Raja terdiam sejenak, dipandanginya Ratu yang duduk di sebelahnya. Ratu mengangguk meski terpaksa. “Baiklah. Apa yang akan kau ceritakan? “tanya Raja akhirnya.
“Begini, paduka Raja. Ini lukisan wajah kedua anak saya sewaktu kecil, “kata bapak tua itu sambil menunjukkan sebuah lukisan. Pada lukisan tersebut nampak wajah kedua anak laki-lakinya yang sama persis.
“Makcudmu, kedua anakmu ini kembar?”
“Benar, paduka Raja. Kedua anak saya ini terlahir kembar.”
“Tapi kenapa, sekarang setelah mereka dewasa, wajah mereka kelihatan berbeda?”
Pangeran Ellano mulai kelihatan tertarik mendengar ucapan Raja. Dia mendengarkan dengan penuh perhatian. Kedua orang anak bapak tua itu memang sama sekali tidak seperti anak kembar. Salah satunya terlihat jauh lebih tua dibandingkan yang lainnya.
“Benar. Romi, anak yang ada di samping kiri saya, adalah anak yang ceria, dia suka membantu orang lain, tidak mudah marah, dan ramah,” katanya sambil menunjuk anak yang bernama Romi. Wajahnya kelihatan cerah dan selalu tersenyum. Siapa pun yang bertemu dengannya rasanya akan suka padanya.
“Sedangkan saudara kembarnya, roma memiliki sifat yang bertolak belakang. Dia jarang tersenyum, suka marah-marah, menghina orang lain, dan susah bergaul,” lanjut bapak tua itu memandang anak yang lainnya.

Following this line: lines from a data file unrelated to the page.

-- ==== Sys2Proof/Machine/Contexts.lean ====
section
/-! DEFINITION. The end of groups and contexts, the actions on parked groups, pre-emption, restore and the watchdog
(R310, R311, R318, R320 to R322, R377). -/
namespace Sys2Proof.Machine

/-! ## The end of groups and contexts (R136, R298, R310) -/

/-- A group none of whose threads runs any more; its issued operations remain. -/
def endThreads (g : Group) : Group :=
  { g with threads := g.threads.map (fun t => { t with status := .exited }), ext := [], issuing := [], park := none, held := [], firing := none
           badEnd := true }

/-- Action 3: the group ends, its halted copies are cancelled and its stage is TERMINATED (R249, R298, R310). -/
def terminateGroup (s : State) (uid : Nat) : State :=
  match s.group? uid with
  | none => s
  | some g =>
    let g1 := { endThreads g with copies := g.copies.map fun (op : CopyOp) => if op.halted.isSome then cancelCopy op else op }
    settle (checkPhases (terminateStage (s.setGroup g1) g) g1)

/-- A group whose context has ended: nothing that it had issued but not performed happens any more, and its copies complete as
CANCELLED; a region operation or a lease operation runs on (R258, R318, R320). -/
def dropGroup (g : Group) : Group :=
  { endThreads g with
    loads := [], stores := [], tiles := [], stQueue := [], mmas := []
    copies := g.copies.map fun (op : CopyOp) => { (if op.done.isSome then op else cancelCopy op) with fill := [], drain := [], bar := none }
    clops := g.clops.filter fun (op : UnitOp) => op.kind != 6 || op.done.isSome }

/-- Teams of a launch (R374). -/
def Launch.total (l : Launch) : Nat := (l.xm + 1) * (l.ym + 1) * (l.zm + 1)

/-- Whether every group of a launch has ended by EXIT: its teams are all placed and none of their groups is left. -/
def Launch.over (s : State) (l : Launch) : Bool := l.placed.length == l.total && !(s.work.groups.any fun g => g.launch == l.uid)

/-- The engine access of a completion record. -/
def doneAccess : Access := ⟨8, 32, 32, false, true, false, [0, 1, 3, 4, 5]⟩

/-- Where the completion record of a launch goes: DONEVA as the context translates it, or the cause that its store meets (R376). -/
def donePlace (s : State) (c : Ctx) (doneva : DWord) : Except CauseDetail Place := checkAccess s c 0 none doneAccess doneva

/-- Where the completion record of a launch goes once its context has ended: where the context's tables put it as it ended, but for a Pond,
whose segments the context gives up (R310, R376). -/
def lastPlace (s : State) (c : Ctx) (doneva : DWord) : Place ⊕ CauseDetail :=
  match donePlace s c doneva with
  | .error e => .inr e
  | .ok p => match p.target with
    | .pond _ off => .inr (0x0401, off / 4096 * 2 ^ 40)
    | _ => .inl p

/-- A launch of a context that has ended: no further team is placed, and its completion record goes where its context's tables put it as
it ended (R376). -/
def dropLaunch (s : State) (c : Ctx) (l : Launch) : Launch :=
  { l with placed := List.range l.total, bad := l.bad || !l.over s, ended := l.total - (s.work.teams.filter fun t => t.launch == l.uid).length
           done := some (lastPlace s c l.doneva) }

/-- Whether a context has ended and no group or launch of it is left. -/
def gone (s : State) (c : Ctx) : Bool :=
  c.state == .ended && !(s.work.groups.any fun g => g.ctx == c.num) && !s.work.launches.any fun l => l.ctx == c.num

/-- Forgets the contexts that have ended and of which no group or launch is left, with what was known of their bind areas. -/
def reap (s : State) : State :=
  { s with ctxs := s.ctxs.filter fun c => !gone s c
           work := { s.work with graphs := s.work.graphs.filter fun gr => !s.ctxs.any fun c => c.num == gr.ctx && gone s c } }

/-- The work of a state without what a context's groups still had to do, and without its Pond allocations. -/
def dropWork (s : State) (ctx : Nat) : Work :=
  let w := s.work
  let gone := (w.groups.filter fun g => g.ctx == ctx).map (·.uid)
  let teams := (w.teams.filter fun t => t.ctx == ctx).map (·.uid)
  { w with
    groups := w.groups.map fun g => if g.ctx = ctx then dropGroup g else g
    launches := w.launches.map fun l => match s.ctx? ctx with
      | some c => if l.ctx = ctx then dropLaunch s c l else l
      | none => l
    springHeld := w.springHeld.filter fun h => !gone.contains h.group
    segs := w.segs.filter fun (_, x) => !teams.contains x.team
    teams := w.teams.map fun t => if t.ctx = ctx then { t with nseg := 0 } else t }

/-- A context ends: every group of it ends and its Pond allocations are freed (R310, R318). -/
def endNow (s : State) (ctx : Nat) : State :=
  let s1 := { s with work := dropWork s ctx }
  reap (settle (s1.modifyCtx ctx fun c => { c with state := .ended, pinned := none }))

/-- Terminates a context, as under action 4: one that is STOPPING or SAVING goes on to SAVED first (R318). -/
def endContext (s : State) (ctx : Nat) : State :=
  match s.ctx? ctx with
  | some c => if c.state = .stopping then s.modifyCtx ctx fun c => { c with dying := true } else endNow s ctx
  | none => s

/-- Applies an action to a parked group (R310); one whose threads had all exited ends with it (R76, R142). -/
def applyAction (s : State) (g : Group) (action : Nat) (mask : DWord) : State :=
  if action = 3 then terminateGroup s g.uid
  else if action = 4 then endContext s g.ctx
  else settle (releasePark s g.uid action mask)

/-- A context that exists: one that has ended is no longer created (R377). -/
def created? (s : State) (num : Nat) : Option Ctx := s.ctxs.find? fun c => c.num == num && c.state != .ended

/-! ## Commands (R377, R380) -/

/-- Whether a command runs. -/
def cmdIs (s : State) (code : Nat) : Bool := s.regs.boot == .ready && s.regs.cmdState == 1 && s.regs.cmdCode.toNat == code

/-- The eight words of the command's argument. -/
def cmdArgs (s : State) : List DWord := s.regs.cmdWords

/-- The context that the argument names. -/
def argCtx (s : State) : Nat := recField (cmdArgs s) 0 0 16

/-- The command ends, and vector 2 is raised. -/
def cmdEnd (s : State) (ok : Bool) : State := raiseVector { s with regs := { s.regs with cmdState := if ok then 0 else 2 } } 2

/-- A command that has run at once. -/
def command (code : Nat) (f : State → Option State) (s : State) : Host.Outcome State Fault Refusal :=
  if !cmdIs s code then stutter s
  else match f s with
    | some t => .next (cmdEnd t true)
    | none => .next (cmdEnd s false)

/-- DESTROY: the context ends as under action 4. -/
def execDestroy (s : State) := command 2 (fun s => (created? s (argCtx s)).map fun c => endContext s c.num) s

/-- PREEMPT: the context goes from RUNNING to STOPPING; the command completes when it is SAVED. -/
def execPreempt (s : State) : Host.Outcome State Fault Refusal :=
  if !cmdIs s 3 then stutter s
  else match created? s (argCtx s) with
    | none => .next (cmdEnd s false)
    | some c =>
      match c.state with
      | .running => .next (s.modifyCtx c.num fun c => { c with state := .stopping })
      | .stopping => stutter s
      | _ => .next (cmdEnd s false)

/-! ## Saving a context (R318, R320) -/

/-- Whether a group stands at a boundary with every load returned, every matrix operation complete and every tile written, so
that its frame may be written. -/
def drained (s : State) (g : Group) : Bool :=
  g.ext.isEmpty && g.loads.isEmpty && g.mmas.isEmpty && g.tiles.isEmpty && !(s.work.springHeld.any fun h => h.group == g.uid)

Wajah anaknya kelihatan masam, berlipat-lipat, dan tua.
“Maksudmu, kedua anakmu ini bisa berwajah sedemikian berbeda karena sifatnya berbeda?” tanya pangeran Ellano.

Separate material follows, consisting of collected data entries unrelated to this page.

-- ==== Sys2Proof/Certificates/Slice0/Obligations.lean ====
section
/-! DEFINITION. The statements about the machine that the provers settle. -/
namespace Sys2Proof.Machine

/-- The words of the claims about integers: R58's sum or difference of a width, exact, then modulo its width or clamped to it. -/
def sumOf (iw : IW) (sat : Bool) (v : Int) : Int :=
  if sat then
    match iw with
    | .i32 => clampInt (-2147483648) 2147483647 v
    | .n32 => clampInt 0 4294967295 v
    | .i64 => clampInt (-9223372036854775808) 9223372036854775807 v
    | .n64 => clampInt 0 18446744073709551615 v
  else v

/-- The integer that the operand words of a width hold (R57). -/
def intA (iw : IW) (x : Issue) (l : Nat) (a : VReg) : Int :=
  match iw with
  | .i32 => (opA x l a).toInt
  | .n32 => (opA x l a).toNat
  | .i64 => (pairA x l a).toInt
  | .n64 => (pairA x l a).toNat
/-- The same of operand B. -/
def intB (iw : IW) (x : Issue) (l : Nat) (b : VReg) : Int :=
  match iw with
  | .i32 => (opB x l b).toInt
  | .n32 => (opB x l b).toNat
  | .i64 => (pairB x l b).toInt
  | .n64 => (pairB x l b).toNat
/-- A result of a width, modulo 2 to that width, in D (R57). -/
def resInt (iw : IW) (x : Issue) (d : VReg) (v : Int) : LaneOut :=
  match iw with
  | .i32 | .n32 => resD x d (BitVec.ofInt 32 v)
  | .i64 | .n64 => resPair x d (BitVec.ofInt 64 v)

/-- Whether a width is signed. -/
def signedIw (iw : IW) : Bool :=
  match iw with
  | .i32 | .i64 => true
  | .n32 | .n64 => false

/-- The exact product of two words, signed or unsigned, as 64 bits. -/
def productOf (unsigned : Bool) (a b : Word) : DWord :=
  if unsigned then a.zeroExtend 64 * b.zeroExtend 64 else a.signExtend 64 * b.signExtend 64

/-- The quotient and the remainder of R59, before they are taken modulo 2 to the width. -/
def quotientOf (iw : IW) (a b : Int) : Int × Int :=
  let low : Int :=
    match iw with
    | .i32 => -2147483648
    | .i64 => -9223372036854775808
    | .n32 | .n64 => 0
  if b = 0 then (-1, a)
  else if signedIw iw ∧ a = low ∧ b = -1 then (low, 0)
  else (a.tdiv b, a - a.tdiv b * b)

/-- The lane results of a shift on 32 bits or on a pair (R61). -/
def resShift (wide : Bool) (x : Issue) (l : Nat) (d a b : VReg) (f32 : Word → Nat → Word) (f64 : DWord → Nat → DWord) : LaneOut :=
  let n := (opB x l b).toNat % 256
  if wide then resPair x d (f64 (pairA x l a) n) else resD x d (f32 (opA x l a) n)

/-- The relation of an ICMP code (R64). -/
def icmpHolds {w : Nat} (c : ICmp) (a b : BitVec w) : Bool :=
  match c with
  | .eq => a == b
  | .ne => a != b
  | .lt => a.slt b
  | .le => a.sle b
  | .gt => b.slt a
  | .ge => b.sle a
  | .ltn => a.ult b
  | .gen => b.ule a

/-- The bits of a word between two positions, low bit first, as a word. -/
def fieldWord (a : Word) (lo hi : Nat) : Word := BitVec.ofNat 32 (a.toNat / 2 ^ lo % 2 ^ (hi - lo))

/-! Floating-point words of the claims: `rounded`, `addVal` and their like are the helpers rn and exact of R8. -/

/-- The rational number that an exact value without a sticky remainder stands for. -/
def Exact.value (x : Exact) : ℚ := (if x.neg then -1 else 1) * x.m * (2 : ℚ) ^ x.e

“Ampun, pangeran. Benar, maksud saya memang begitu,“jawabnya takut-takut.
Pangeran Ellano terdiam. Raja memandang pangeran Ellano, hatinya sedikit lega melihat pangeran Ellano tidak marah.
“Jadi, kamu sudah mengarti, anakku? Kalau engaku masih bersikap yang sama, maka beberapa waktu lagi wajahmu akan kelihatan lebih tua. Lagi pla tidak ada yang suka melihat seorang pangeran berwajah cemberut dan suka marah-marah. Pasti kau sendiri tidak mau kan berteman dengan orang yang seperti roma?” tanya Raja.
Pangeran Ellano mengangguk sambil tersenyum, ”Baik ayah. Aku akan berusaha untuk mengubah sikapku.”
Seisi ruangan bertepuk tangan mendengar perkataan pangeran Ellano. Bapak itu pun mendapat imbalan besar dari Raja.